== Exercise data
-- ==== Sys2Proof/Machine/Translate.lean ====
section
/-! DEFINITION. Translation of GLOBAL addresses (R111 to R113), the hardware's own accesses to an estate's rings and
areas, the fault sink (R196), user interrupts (R256) and page faults (R115, R116). -/

namespace Sys2Proof.Machine

/-! ### Page-table entries (R112) -/

def pteValid (p : Word) : Bool := bits p 0 1 == 1
def pteR (p : Word) : Bool := bits p 1 1 == 1
def pteW (p : Word) : Bool := bits p 2 1 == 1
def pteX (p : Word) : Bool := bits p 3 1 == 1
def pteOpen (p : Word) : Bool := bits p 4 1 == 1
def pteCoherent (p : Word) : Bool := bits p 5 1 == 1
def pteFile (p : Word) : Bool := bits p 6 1 == 1
def pteDirty (p : Word) : Bool := bits p 8 1 == 1
def pteSize (p : Word) : Nat := bits p 9 2
def ptePa (p : Word) : Nat := bits p 12 40 * 4096
def pteTarget (p : Word) : Nat := bits p 0 2
def ptePackage (p : Word) : Nat := bits p 16 14

/-- Bytes of a page by SIZE (R111). -/
def pageBytes : Nat → Nat
  | 0 => 4096
  | 1 => 65536
  | _ => 2097152

/-- The region of a PA and whether its zero bits are 0 (R15, R16). -/
def paRegion (pa : Nat) : Nat := pa / 281474976710656
def paZeros (pa : Nat) : Bool :=
  match paRegion pa with
  | 0 => bits (BitVec.ofNat 64 pa) 39 9 == 0
  | 1 => bits (BitVec.ofNat 64 pa) 27 21 == 0
  | _ => true

/-- R112: an entry that counts as not VALID although its bit is set. -/
def pteMalformed (level : Nat) (p0 p1 : Word) : Bool :=
  let size := pteSize p0
  let target := pteTarget p1
  let pa := ptePa p0
  if size = 3 then
    level == 4 || paRegion pa != 0 || pa % 8192 != 0 || !paZeros pa || bits p0 52 12 != 0 || bits p0 11 1 != 0 ||
      bits p0 1 8 != 0 || p1 != 0
  else
    (if level = 4 then size == 2 else if level = 3 then size != 2 else true) || target == 3 ||
      (if target = 1 then paRegion pa != 2 else paRegion pa != 0) || pa % pageBytes size != 0 || !paZeros pa ||
      (pteCoherent p0 && target != 2) || bits p0 52 12 != 0 || bits p0 11 1 != 0 || bits p1 30 34 != 0 ||
      bits p1 2 14 != 0

/-- The two dwords of an entry. -/
def pteAt (s : State) (pa : Nat) : Word × Word :=
  (BitVec.ofNat 64 (memRead s.hbm pa 8), BitVec.ofNat 64 (memRead s.hbm (pa + 8) 8))

/-- VALID in the sense of R112. -/
def pteIsValid (level : Nat) (p : Word × Word) : Bool := pteValid p.1 && !pteMalformed level p.1 p.2

/-- The PA of the entry of a level that covers a VA (R111). -/
def entryPa (table level va : Nat) : Nat := table + 16 * (va / 2 ^ (48 - 9 * level) % 512)

/-- What a walk finds (R111, R115): a leaf, or a non-VALID entry; and the entries read. -/
inductive Walked where
  | leaf (level entry : Nat) (p0 p1 : Word)
  | missing (level entry : Nat) (file : Bool)
  deriving DecidableEq, Repr

/-- The walk from a level downward; fuel is the number of levels left. A FILE entry counts as one at the leaf alone (R115). -/
def walkFrom (s : State) (va : Nat) : Nat → Nat → Nat → List Nat → Walked × List Nat
  | 0, table, level, seen => (.missing level table false, seen)
  | fuel + 1, table, level, seen =>
    let e := entryPa table level va
    let p := pteAt s e
    let seen' := seen ++ [e / 64]
    if !pteIsValid level p then (.missing level e (pteFile p.1 && (level == 4 || (level == 3 && pteSize p.1 == 2))), seen')
    else if pteSize p.1 = 3 then walkFrom s va fuel (ptePa p.1) (level + 1) seen'
    else (.leaf level e p.1 p.2, seen')

/-- The walk of an estate's table over a VA (R111). -/
def walk (s : State) (est va : Nat) : Walked × List Nat := walkFrom s va 4 (estateOf s est).ptRoot 1 []

/-! ### TLBs (R113, R114) -/

def tlbOf (s : State) (port : Nat) : List TlbEntry := (mapFind s.tlbs port).getD []

/-- Adds a port to the sharer bitmap of each line read (R114). -/
def addSharer (port : Nat) (s : State) (line : Nat) : State :=
  { s with sharers := mapSet s.sharers line ((mapFind s.sharers line).getD 0 ||| (1#128 <<< port)) }

/-- A free value of n bytes, at most 64, and whether what it stands for succeeded. -/
def freeBytes (s : State) (n : Nat) : Option Nat × State :=
  let v := dwords s.draws 8
  (if (Config.freeWord s.draws).toNat % 2 = 1 then some (v % 2 ^ (8 * n)) else none, { s with draws := s.draws + 9 })
where
  dwords (d : Nat) : Nat → Nat
    | 0 => 0
    | k + 1 => (Config.freeWord (d + k + 1)).toNat + 2 ^ 64 * dwords d k

/-- The back-invalidate of a line of HBM that the host holds, completed within the step, with the bytes that the host then leaves in it
(R245). DESIGN CHOICE (log 57). -/
def invalidateHost (s : State) (line : Nat) : State :=
  if !s.hostHeld.contains line then s else
  let r := freeBytes s 64
  let s1 := { r.2 with hostHeld := r.2.hostHeld.filter (· != line) }
  match r.1 with
  | some v => storeHome s1 (.hbm (64 * line)) 64 v (fullMask 64)
  | none => s1

/-- A store of n bytes by the hardware into a line of HBM of this package, which the host gives up first (R245). -/
def storeOwn (s : State) (pa n data : Nat) : State := storeHome (invalidateHost s (pa / 64)) (.hbm pa) n data (fullMask n)

/-- Writes dword 0 of a leaf; a 64 KiB page's sixteen entries stay identical (R113). -/
def setLeaf (s : State) (entry : Nat) (p0 : Word) : State :=
  let one (s : State) (e : Nat) : State := storeOwn s e 8 p0.toNat
  if pteSize p0 = 1 then (List.range 16).foldl (fun s i => one s (entry / 256 * 256 + 16 * i)) s else one s entry

/-- What a translation gives. -/
inductive Xlate where
  | page (p0 p1 : Word) (size : Nat)
  | missing (level entry : Nat) (file : Bool)
  deriving DecidableEq, Repr

/-- The rights bits of a leaf that an access needs: R, W and X (R112). -/
def needs (r w x : Bool) : Word := BitVec.ofNat 64 (2 * r.toNat + 4 * w.toNat + 8 * x.toNat)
====
- _Task to carry out_
For the word "paZeros", tally the lines of the listing that include it and give the number alone.

- _Response to this task_
3